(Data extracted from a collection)
/-- A stream number rewritten with the same ring leaves the lent slots. -/
theorem State.setStream_lent {s : State} {n : StreamNo} {r : StreamRec} (h : r.lent = (s.stream n).lent) :
    (s.setStream n r).lent = s.lent := by
  simp only [State.lent, State.setStream, Vector.toList_set]
  rw [flatMap_set_of_eq StreamRec.lent _ n.val r (by simp) (by simpa [State.stream] using h)]

/-- A handle rewritten with the same window leaves the lent slots. -/
theorem State.setSub_lent {s : State} {h : SubHandle} {w : Option Sub} (e : lentToSub w = lentToSub (s.sub h)) :
    (s.setSub h w).lent = s.lent := by
  simp only [State.lent, State.setSub, Vector.toList_set]
  rw [flatMap_set_of_eq lentToSub _ h.val w (by simp) (by simpa [State.sub] using e)]

/-- A stream number rewritten: its old ring goes and its new one comes. -/
theorem State.setStream_lent_perm (s : State) (n : StreamNo) (r : StreamRec) :
    ((s.stream n).lent ++ (s.setStream n r).lent).Perm (r.lent ++ s.lent) := by
  have p := flatMap_set_perm StreamRec.lent s.streams.toList n.val r (by simp)
  simp only [State.lent, State.setStream, Vector.toList_set, ← List.append_assoc]
  exact List.Perm.append_right _ (by simpa [State.stream] using p)

/-- A handle rewritten: its old window goes and its new one comes. -/
theorem State.setSub_lent_perm (s : State) (h : SubHandle) (w : Option Sub) :
    (lentToSub (s.sub h) ++ (s.setSub h w).lent).Perm (lentToSub w ++ s.lent) := by
  have p := flatMap_set_perm lentToSub s.subs.toList h.val w (by simp)
  simp only [State.lent, State.setSub, Vector.toList_set]
  exact (List.perm_append_comm_assoc _ _ _).trans
    (((by simpa [State.sub] using p : List.Perm _ _).append_left _).trans (List.perm_append_comm_assoc _ _ _))

/-! ### Windows keep their slots (R6) -/

@[simp] theorem Sub.advance_handles (w : Sub) : w.advance.handles = w.handles := rfl

@[simp] theorem Sub.countLost_handles (w : Sub) : w.countLost.handles = w.handles := rfl

@[simp] theorem Sub.passStep_handles (w : Sub) : w.passStep.handles = w.handles := rfl

@[simp] theorem Sub.discard_handles (w : Sub) (n : Nat) : (w.discard n).handles = w.handles := rfl

@[simp] theorem Sub.raise_handles (w : Sub) (n : Nat) : (w.raise n).handles = w.handles := rfl

@[simp] theorem Sub.startAt_handles (w : Sub) (g : Gen) (n : Seq) (h : Int) : (w.startAt g n h).handles = w.handles :=
  rfl

@[simp] theorem Sub.deliveryRun_handles (w : Sub) : w.deliveryRun.handles = w.handles := (Sub.deliver_fixed _ w).1

@[simp] theorem Sub.trimTail_handles (w : Sub) : w.trimTail.handles = w.handles := by
  obtain ⟨j, -, -, e⟩ := Sub.trim_eq w.b w
  rw [Sub.trimTail, e]
  rfl

@[simp] theorem Sub.fillStep_handles (w : Sub) (q : Point) : (w.fillStep q).handles = w.handles := by
  simp [Sub.fillStep]

@[simp] theorem Sub.skipStep_handles (w : Sub) : w.skipStep.handles = w.handles := by
  simp [Sub.skipStep]

@[simp] theorem Sub.giveUp_handles (w : Sub) (q : Point) (fill : Bool) : (w.giveUp q fill).handles = w.handles := by
  unfold Sub.giveUp
  split
  · simp
  · split <;> simp

@[simp] theorem Sub.place_handles (w : Sub) (n : Seq) (r : Record) : (w.place n r).handles = w.handles := by
  unfold Sub.place
  split
  · simp
  · simp
  · simp
  · dsimp only
    split <;> simp

@[simp] theorem Sub.dropHeld_handles (w : Sub) : w.dropHeld.handles = w.handles := by
  simp [Sub.dropHeld, Sub.handles, Sub.discard]

@[simp] theorem Sub.liftStall_handles (w : Sub) (moved : Bool) : (w.liftStall moved).handles = w.handles := by
  unfold Sub.liftStall
  split <;> rfl

@[simp] theorem Sub.releaseAt_handles (w : Sub) (i : Nat) : (w.releaseAt i).handles = w.handles := by
  simp [Sub.releaseAt]

/-- R48: a new window has the slots it is lent. -/
@[simp] theorem newSub_handles (a : Addr) (n : StreamNo) (pol : GapPolicy) (st : SubStart) (handles : List Nat) :
    (newSub a n pol st handles).handles = handles := by
  simp [newSub, Sub.handles, Function.comp_def]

YOUR INSTRUCTIONS:
Set the data down again in full, exactly as given.

WRITTEN RESPONSE:
/-- A stream number rewritten with the same ring leaves the lent slots. -/
theorem State.setStream_lent {s : State} {n : StreamNo} {r : StreamRec} (h : r.lent = (s.stream n).lent) :
    (s.setStream n r).lent = s.lent := by
  simp only [State.lent, State.setStream, Vector.toList_set]
  rw [flatMap_set_of_eq StreamRec.lent _ n.val r (by simp) (by simpa [State.stream] using h)]

/-- A handle rewritten with the same window leaves the lent slots. -/
theorem State.setSub_lent {s : State} {h : SubHandle} {w : Option Sub} (e : lentToSub w = lentToSub (s.sub h)) :
    (s.setSub h w).lent = s.lent := by
  simp only [State.lent, State.setSub, Vector.toList_set]
  rw [flatMap_set_of_eq lentToSub _ h.val w (by simp) (by simpa [State.sub] using e)]

/-- A stream number rewritten: its old ring goes and its new one comes. -/
theorem State.setStream_lent_perm (s : State) (n : StreamNo) (r : StreamRec) :
    ((s.stream n).lent ++ (s.setStream n r).lent).Perm (r.lent ++ s.lent) := by
  have p := flatMap_set_perm StreamRec.lent s.streams.toList n.val r (by simp)
  simp only [State.lent, State.setStream, Vector.toList_set, ← List.append_assoc]
  exact List.Perm.append_right _ (by simpa [State.stream] using p)

/-- A handle rewritten: its old window goes and its new one comes. -/
theorem State.setSub_lent_perm (s : State) (h : SubHandle) (w : Option Sub) :
    (lentToSub (s.sub h) ++ (s.setSub h w).lent).Perm (lentToSub w ++ s.lent) := by
  have p := flatMap_set_perm lentToSub s.subs.toList h.val w (by simp)
  simp only [State.lent, State.setSub, Vector.toList_set]
  exact (List.perm_append_comm_assoc _ _ _).trans
    (((by simpa [State.sub] using p : List.Perm _ _).append_left _).trans (List.perm_append_comm_assoc _ _ _))

/-! ### Windows keep their slots (R6) -/

@[simp] theorem Sub.advance_handles (w : Sub) : w.advance.handles = w.handles := rfl

@[simp] theorem Sub.countLost_handles (w : Sub) : w.countLost.handles = w.handles := rfl

@[simp] theorem Sub.passStep_handles (w : Sub) : w.passStep.handles = w.handles := rfl

@[simp] theorem Sub.discard_handles (w : Sub) (n : Nat) : (w.discard n).handles = w.handles := rfl

@[simp] theorem Sub.raise_handles (w : Sub) (n : Nat) : (w.raise n).handles = w.handles := rfl

@[simp] theorem Sub.startAt_handles (w : Sub) (g : Gen) (n : Seq) (h : Int) : (w.startAt g n h).handles = w.handles :=
  rfl

@[simp] theorem Sub.deliveryRun_handles (w : Sub) : w.deliveryRun.handles = w.handles := (Sub.deliver_fixed _ w).1

@[simp] theorem Sub.trimTail_handles (w : Sub) : w.trimTail.handles = w.handles := by
  obtain ⟨j, -, -, e⟩ := Sub.trim_eq w.b w
  rw [Sub.trimTail, e]
  rfl

@[simp] theorem Sub.fillStep_handles (w : Sub) (q : Point) : (w.fillStep q).handles = w.handles := by
  simp [Sub.fillStep]

@[simp] theorem Sub.skipStep_handles (w : Sub) : w.skipStep.handles = w.handles := by
  simp [Sub.skipStep]

@[simp] theorem Sub.giveUp_handles (w : Sub) (q : Point) (fill : Bool) : (w.giveUp q fill).handles = w.handles := by
  unfold Sub.giveUp
  split
  · simp
  · split <;> simp

@[simp] theorem Sub.place_handles (w : Sub) (n : Seq) (r : Record) : (w.place n r).handles = w.handles := by
  unfold Sub.place
  split
  · simp
  · simp
  · simp
  · dsimp only
    split <;> simp

@[simp] theorem Sub.dropHeld_handles (w : Sub) : w.dropHeld.handles = w.handles := by
  simp [Sub.dropHeld, Sub.handles, Sub.discard]

@[simp] theorem Sub.liftStall_handles (w : Sub) (moved : Bool) : (w.liftStall moved).handles = w.handles := by
  unfold Sub.liftStall
  split <;> rfl

@[simp] theorem Sub.releaseAt_handles (w : Sub) (i : Nat) : (w.releaseAt i).handles = w.handles := by
  simp [Sub.releaseAt]

/-- R48: a new window has the slots it is lent. -/
@[simp] theorem newSub_handles (a : Addr) (n : StreamNo) (pol : GapPolicy) (st : SubStart) (handles : List Nat) :
    (newSub a n pol st handles).handles = handles := by
  simp [newSub, Sub.handles, Function.comp_def]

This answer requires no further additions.